Multilayer Perceptron Learning

Last Update:2015-10-16 Source: Internet

Author: User

Tags theano

Developer on Alibaba Coud: Build your first app with APIs, SDKs, and tutorials on the Alibaba Cloud. Read more ＞

1. Introduction to Multilayer Perceptron

A multilayer perceptron (MLP) can be seen as a logistic regression, but its input is preceded by a non-linear transformation, so that the data is mapped to a linearly divided space, which we call the hidden layer. Usually a single layer of hidden layer can be used as a perceptron, the structure of which is as follows:

The input layer here first obtains the total output value through the weight matrix and the bias, and through the Tanh function makes a nonlinear transformation can obtain the hidden layer, and then from the hidden layer to the output layer can use the previous logistic regression operation.

Here we also use the SGD algorithm to update parameters, a total of four parameters, respectively, Input-hidden weight, offset and hidden-output weight, offset.
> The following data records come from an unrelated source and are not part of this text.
-- ==== Sys2Proof/Laws/KeepAll.lean ====
section
/-! SUPPORT. The definitions that do change the fixed part (dictionary writes, security, start-up, power, the end of
a job) and the ones that run them: each keeps the queue, lets no anti-rollback counter fall and keeps
the zeroise duty of a sealed job. -/

namespace Sys2Proof.Machine

open Sys2Proof

theorem writeVia_safe {a : Fixed} {action : ReqId → List Byte → State → State}
    (ha : ∀ r b s, safeRel a (fixedPart s) → safeRel a (fixedPart (action r b s))) (r : ReqId) (index sub : Nat)
    (bytes : List Byte) (s : State) (h : safeRel a (fixedPart s)) :
    safeRel a (fixedPart (writeVia action r index sub bytes s)) := by
  unfold writeVia
  simp only []
  split
  · exact ha _ _ _ (by simp [h])
  · simp [h]

theorem cmdVia_safe {a : Fixed} {action : ReqId → List Byte → State → State}
    (ha : ∀ r b s, safeRel a (fixedPart s) → safeRel a (fixedPart (action r b s))) (r : ReqId) (index sub : Nat)
    (bytes : List Byte) (s : State) (h : safeRel a (fixedPart s)) :
    safeRel a (fixedPart (cmdVia action r index sub bytes s)) :=
  writeVia_safe (fun r b s h => ha r b _ (by simp [h])) r index sub bytes s h

/-- A counter never falls at a fuse: one of them rises by 1, the others stay (R489). -/
theorem updAt_succ_le (l : List Nat) (k i : Nat) : l.getD i 0 ≤ (updAt l k (· + 1)).getD i 0 := by
  simp only [updAt, List.getD_eq_getElem?_getD, List.getElem?_modify]
  split <;> cases l[i]? <;> simp

@[simp] theorem blowFuse_safe {a : Fixed} (s : State) (h : safeRel a (fixedPart s)) :
    safeRel a (fixedPart (blowFuse s)) := by
  unfold blowFuse
  split
  · split
    · exact h
    · simp only [commitOn_fix]
      exact safeRel_trans h ⟨rfl, fun i _ => updAt_succ_le _ _ i, id⟩
  · simp [h]
  · exact h

@[simp] theorem rollbackCommitAction_safe {a : Fixed} (x0 : ReqId) (x1 : List Byte) (s : State) (h : safeRel a (fixedPart s)) :
    safeRel a (fixedPart (rollbackCommitAction x0 x1 s)) := by
  unfold rollbackCommitAction
  simp [h]

@[simp] theorem execRollbackCommit_safe (req : ReqId) (value : Nat) (s : State) : outSafe s (execRollbackCommit req value s) := by
  unfold execRollbackCommit
  simp only [outSafe_next]
  exact cmdVia_safe (fun r b s h => by simp [h]) _ _ _ _ _ (safeRel_refl _)

@[simp] theorem loseDomains_safe {a : Fixed} (s : State) (h : safeRel a (fixedPart s)) :
    safeRel a (fixedPart (loseDomains s)) := by
  refine safeRel_trans h ?_
  exact ⟨rfl, fun _ _ => Nat.le_refl _, fun _ h => by cases h⟩

@[simp] theorem trip_safe {a : Fixed} (cause : Nat) (s : State) (h : safeRel a (fixedPart s)) :
    safeRel a (fixedPart (trip cause s)) := by
  unfold trip
  (repeat' split) <;> simp [h]

@[simp] theorem execThermalTrip_safe (s : State) : outSafe s (execThermalTrip s) := by
  unfold execThermalTrip
  (repeat' split) <;> simp

@[simp] theorem powerOffAction_safe {a : Fixed} (x0 : ReqId) (x1 : List Byte) (s : State) (h : safeRel a (fixedPart s)) :
    safeRel a (fixedPart (powerOffAction x0 x1 s)) := by
  unfold powerOffAction
  simp [h]

@[simp] theorem execPowerOff_safe (req : ReqId) (value : Nat) (s : State) : outSafe s (execPowerOff req value s) := by
  unfold execPowerOff
  simp only [outSafe_next]
  exact cmdVia_safe (fun r b s h => by simp [h]) _ _ _ _ _ (safeRel_refl _)

@[simp] theorem execThermTripInN_safe (ns : Nat) (s : State) : outSafe s (execThermTripInN ns s) := by
  unfold execThermTripInN
  (repeat' split) <;> simp

@[simp] theorem enterNone_safe {a : Fixed} (s : State) (h : safeRel a (fixedPart s)) :
    safeRel a (fixedPart (enterNone s)) := by
  unfold enterNone
  simp only [switchNetOn_fix]
  refine safeRel_trans (b := fixedPart (setJobState jobNone s)) (by simp [h]) ?_
  exact ⟨rfl, fun _ _ => Nat.le_refl _, fun _ h => by cases h⟩

@[simp] theorem finishJob_safe {a : Fixed} (s : State) (h : safeRel a (fixedPart s)) :
    safeRel a (fixedPart (finishJob s)) := by
  unfold finishJob
  simp only []
  (repeat' split) <;> simp [h]

@[simp] theorem finishUndeploy_safe {a : Fixed} (s : State) (h : safeRel a (fixedPart s)) :
    safeRel a (fixedPart (finishUndeploy s)) := by
  unfold finishUndeploy
  simp [h]

@[simp] theorem settleUndeploy_safe {a : Fixed} (s : State) (h : safeRel a (fixedPart s)) :
    safeRel a (fixedPart (settleUndeploy s)) := by
  unfold settleUndeploy
  (repeat' split) <;> simp [h]

@[simp] theorem beginUndeploy_safe {a : Fixed} (s : State) (h : safeRel a (fixedPart s)) :
    safeRel a (fixedPart (beginUndeploy s)) := by
  unfold beginUndeploy
  simp [h]

@[simp] theorem jobUndeployAction_safe {a : Fixed} (x0 : ReqId) (x1 : List Byte) (s : State) (h : safeRel a (fixedPart s)) :
    safeRel a (fixedPart (jobUndeployAction x0 x1 s)) := by
  unfold jobUndeployAction
  (repeat' split) <;> simp [h]

@[simp] theorem execJobUndeploy_safe (req : ReqId) (value : Nat) (s : State) : outSafe s (execJobUndeploy req value s) := by
  unfold execJobUndeploy
  simp only [outSafe_next]
  exact cmdVia_safe (fun r b s h => by simp [h]) _ _ _ _ _ (safeRel_refl _)

@[simp] theorem execUndeployDrainTimeout_safe (s : State) : outSafe s (execUndeployDrainTimeout s) := by
  unfold execUndeployDrainTimeout
  (repeat' split) <;> simp

@[simp] theorem execQueueDrainDone_safe (queue : Nat) (s : State) : outSafe s (execQueueDrainDone queue s) := by
  unfold execQueueDrainDone
  (repeat' split) <;> simp

@[simp] theorem sealJob_safe {a : Fixed} (req : ReqId) (s : State) (h : safeRel a (fixedPart s)) :
    safeRel a (fixedPart (sealJob req s)) := by
  refine safeRel_trans h ?_
  unfold sealJob
  split
  · split
    · exact ⟨rfl, fun _ _ => Nat.le_refl _, fun _ _ => ⟨rfl, rfl⟩⟩
    · simp
  · simp

theorem allocStructures_fix {s t : State} (h : allocStructures s = some t) : fixedPart t = fixedPart s := by
  unfold allocStructures at h
  generalize jobStructures s = l at h
  have key : ∀ (l : List (Nat × Nat)) (o : Option State), (∀ u, o = some u → fixedPart u = fixedPart s) → ∀ t,
      l.foldl (fun (o : Option State) x => o.bind (fun s =>
        if x.2 = 0 then some s else (allocModule x.2 false none x.1 s).map (·.2))) o = some t → fixedPart t = fixedPart s := by
    intro l
    induction l with
    | nil => intro o ho t ht; exact ho t ht
    | cons x xs ih =>
      intro o ho t ht
      refine ih _ (fun u hu => ?_) t ht
      cases o with
      | none => cases hu
      | some v =>
        simp only [Option.bind_some] at hu
        split at hu
        · injection hu with hu; subst hu; exact ho _ rfl
        · obtain ⟨w, hw, rfl⟩ := Option.map_eq_some_iff.mp hu
          rw [allocModule_fix (f := w.1) (t := w.2) hw]
          exact ho _ rfl
  exact key l (some s) (fun u hu => by injection hu with hu; rw [hu]) t h

@[simp] theorem jobDeployAction_safe {a : Fixed} (req : ReqId) (bytes : List Byte) (s : State) (h : safeRel a (fixedPart s)) :
    safeRel a (fixedPart (jobDeployAction req bytes s)) := by
  unfold jobDeployAction
  simp only []
  split
  · simp [h]
  · split
    · simp [h]
    · rename_i x hx
      have hx : fixedPart x = fixedPart s := by simp [allocStructures_fix hx]
      have hs : safeRel a (fixedPart x) := by rw [hx]; exact h
      split <;> simp [hs]

@[simp] theorem execJobDeploy_safe (req : ReqId) (value : BitVec 128) (s : State) : outSafe s (execJobDeploy req value s) := by
  unfold execJobDeploy
  simp only [outSafe_next]
  exact cmdVia_safe (fun r b s h => by simp [h]) _ _ _ _ _ (safeRel_refl _)

@[simp] theorem settleColdWaits_fix (s : State) : fixedPart (settleColdWaits s) = fixedPart s := by
  unfold settleColdWaits
  split
  · rfl
  · exact fixedPart_foldl _ _ (fun s w => by split <;> simp) _

@[simp] theorem execPowerManagerTick_keeps (s : State) : outKeeps s (execPowerManagerTick s) := by
  unfold execPowerManagerTick
  simp

@[simp] theorem restartSteps_safe {a : Fixed} (s : State) (h : safeRel a (fixedPart s)) :
    safeRel a (fixedPart (restartSteps s)) := by
  unfold restartSteps
  simp [h]

@[simp] theorem endRestart_safe {a : Fixed} (f : FaultInfo) (s : State) (h : safeRel a (fixedPart s)) :
    safeRel a (fixedPart (endRestart f s)) := by
  unfold endRestart
  simp only []
  (repeat' split) <;> simp [h]

@[simp] theorem endJobNow_safe {a : Fixed} (s : State) (h : safeRel a (fixedPart s)) :
    safeRel a (fixedPart (endJobNow s)) := by
  unfold endJobNow
  simp [h]

theorem restartFor_safe {a : Fixed} {again : FaultInfo → State → State}
    (ha : ∀ f s, safeRel a (fixedPart s) → safeRel a (fixedPart (again f s))) (f : FaultInfo) (s : State)
    (h : safeRel a (fixedPart s)) : safeRel a (fixedPart (restartFor again f s)) := by
  unfold restartFor
  split
  · exact endJobNow_safe _ (by simpa using h)
  · split
    · exact endRestart_safe _ _ (restartSteps_safe _ h)
    · exact ha _ _ (restartSteps_safe _ h)

@[simp] theorem restartJob_safe {a : Fixed} (n : Nat) (f : FaultInfo) (s : State) (h : safeRel a (fixedPart s)) :
    safeRel a (fixedPart (restartJob n f s)) := by
  induction n generalizing f s with
  | zero => simpa only [restartJob] using h
  | succ n ih => simpa only [restartJob] using restartFor_safe ih f s h

@[simp] theorem execJobFault_safe (s : State) : outSafe s (execJobFault s) := by
  unfold execJobFault
  (repeat' split) <;> simp

theorem enterNone_drops {a : Fixed} (u : State) (hp : (fixedPart u).1 = a.1)
    (hr : ∀ i, i < 5 → a.2.2.1.getD i 0 ≤ (fixedPart u).2.2.1.getD i 0) : safeRel a (fixedPart (enterNone u)) := by
  unfold enterNone
  simp only [switchNetOn_fix]
  have h := setJobState_fix jobNone u
  simp only [fixedPart, Prod.mk.injEq] at h hp hr
  refine ⟨?_, ?_, fun _ k => by cases k⟩
  · simp only [fixedPart, h.1, hp]
  · simp only [fixedPart, h.2.2.1]
    exact hr

@[simp] theorem execZeroisation_safe (s : State) : outSafe s (execZeroisation s) := by
  unfold execZeroisation
  simp only [outSafe_next]
  split
  · simp
  · have hc := switchColdOn_fix s
    generalize switchColdOn s = u at hc
    simp only [fixedPart, Prod.mk.injEq] at hc
    have e1 : (fixedPart s).1 = s.pending := rfl
    have e2 : (fixedPart s).2.2.1 = s.security.rollback := rfl
    refine enterNone_drops _ ?_ ?_
    · simp [e1, hc]
    · simp [e2, hc]

@[simp] theorem wipeJob_safe {a : Fixed} (s : State) (h : safeRel a (fixedPart s)) :
    safeRel a (fixedPart (wipeJob s)) := by
  unfold wipeJob
  (repeat' split) <;> simp [h]

@[simp] theorem keyWipeAction_safe {a : Fixed} (req : ReqId) (x1 : List Byte) (s : State) (h : safeRel a (fixedPart s)) :
    safeRel a (fixedPart (keyWipeAction req x1 s)) := by
  unfold keyWipeAction
  simp [h]

@[simp] theorem execKeyWipe_safe (req : ReqId) (value : Nat) (s : State) : outSafe s (execKeyWipe req value s) := by
  unfold execKeyWipe
  simp only [outSafe_next]
  exact cmdVia_safe (fun r b s h => by simp [h]) _ _ _ _ _ (safeRel_refl _)

@[simp] theorem loseAon_safe {a : Fixed} (s : State) (h : safeRel a (fixedPart s)) :
    safeRel a (fixedPart (loseAon s)) := by
  refine safeRel_trans h ?_
  exact ⟨rfl, fun _ _ => Nat.le_refl _, fun _ h => by cases h⟩

@[simp] theorem coldReset_safe {a : Fixed} (cause : Nat) (s : State) (h : safeRel a (fixedPart s)) :
    safeRel a (fixedPart (coldReset cause s)) := by
  unfold coldReset
  (repeat' split) <;> simp [h]

@[simp] theorem coldResetAction_safe {a : Fixed} (x0 : ReqId) (x1 : List Byte) (s : State) (h : safeRel a (fixedPart s)) :
    safeRel a (fixedPart (coldResetAction x0 x1 s)) := by
  unfold coldResetAction
  simp [h]

@[simp] theorem execColdReset_safe (req : ReqId) (value : Nat) (s : State) : outSafe s (execColdReset req value s) := by
  unfold execColdReset
  simp only [outSafe_next]
  exact cmdVia_safe (fun r b s h => by simp [h]) _ _ _ _ _ (safeRel_refl _)

@[simp] theorem execModResetN_safe (ns : Nat) (s : State) : outSafe s (execModResetN ns s) := by
  unfold execModResetN
  (repeat' split) <;> simp

@[simp] theorem execWatchdogExpiry_safe (s : State) : outSafe s (execWatchdogExpiry s) := by
  unfold execWatchdogExpiry
  (repeat' split) <;> simp

@[simp] theorem execInputPowerLoss_safe (s : State) : outSafe s (execInputPowerLoss s) := by
  unfold execInputPowerLoss
  simp only [outSafe_next]
  split
  · simp
  · exact ⟨rfl, fun _ _ => Nat.le_refl _, fun _ h => by cases h⟩

@[simp] theorem powerReturn_safe {a : Fixed} (s : State) (h : safeRel a (fixedPart s)) :
    safeRel a (fixedPart (powerReturn s)) := by
  refine safeRel_trans h ?_
  exact ⟨rfl, fun _ _ => Nat.le_refl _, id⟩

@[simp] theorem execFirmwareFallback_safe (s : State) : outSafe s (execFirmwareFallback s) := by
  unfold execFirmwareFallback
  (repeat' split) <;> simp

@[simp] theorem boot1_safe {a : Fixed} (s : State) (h : safeRel a (fixedPart s)) :
    safeRel a (fixedPart (boot1 s)) := by
  unfold boot1
  simp only []
  (repeat' split) <;> simp [h]

@[simp] theorem boot11_safe {a : Fixed} (s : State) (h : safeRel a (fixedPart s)) : safeRel a (fixedPart (boot11 s)) := by
  unfold boot11
  extract_lets s1 s2 depth s3
  have h2 : safeRel a (fixedPart s2) := by simp [s2, s1, h]
  have e3 : fixedPart s3 = fixedPart s2 := fixedPart_foldl _ _ (fun s g => by simp) _
  have h3 : safeRel a (fixedPart s3) := by rw [e3]; exact h2
  clear_value s3
  split
  · simp only [enterZeroising_fix]
    refine safeRel_trans h3 ?_
    exact ⟨rfl, fun _ _ => Nat.le_refl _, fun _ _ => ⟨rfl, rfl⟩⟩
  · exact h3

@[simp] theorem bootEffect_safe {a : Fixed} (step : Nat) (s : State) (h : safeRel a (fixedPart s)) :
    safeRel a (fixedPart (bootEffect step s)) := by
  unfold bootEffect
  (repeat' split) <;> simp [h]

@[simp] theorem bootStep_safe {a : Fixed} (step : Nat) (s : State) (h : safeRel a (fixedPart s)) :
    safeRel a (fixedPart (bootStep step s)) := by
  unfold bootStep
  simp [h]

@[simp] theorem execStartUp_safe (s : State) : outSafe s (execStartUp s) := by
  unfold execStartUp
  (repeat' split) <;> simp

/-- A handler of relayed owner records that keeps the rules. -/
def GoodRelay (relay : RelayHandler) : Prop :=
  ∀ (a : Fixed) b s, safeRel a (fixedPart s) → safeRel a (fixedPart (relay b s))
2.Python Code2.1 Program Flow

First we need to construct the hidden layer class, which is constructed by passing in the input layer, determining the dimensions of the inputs and hidden layer dimensions, and then initializing the weights matrix between the input Layer-hidden layer using a uniform distribution. Initializes the bias of the hidden layer to a 0 vector. And finally get the output of a nonlinear activation function.

Next we define an MLP class, which is the input layer, the dimension of the input layer, the hidden layer dimension, the output layer dimension, then instantiates a Hiddenlayer object, then returns the output of the object in a logistic regression (refer to the code of the previous logistic regression blog post, the code in this article needs to import it) , and then define the sum of W of the L1 for Hiddenlayer and plus the instance of the logistic regression (simply say that the sum of the two W respective sums is added to get L1), while defining L2 as The sum of the squares of the Hiddenlayer w squared plus the sum of the squares of the instances of the logistic regression (simply, the sum of two w squares and the addition of the L2), the negative logarithm likelihood of the logistic regression, the error function is passed to the MLP, and the four parameters are integrated.

Next is the training phase, where we still test the mnist handwriting recognition, where the loss function is defined as a negative logarithmic likelihood +l1+l2, and then a symbolic expression of two functions Test_model and Validate_model is defined, and the gradient of the parameter and the symbolic expression of the update are obtained. , and finally integrates into the Train_model function.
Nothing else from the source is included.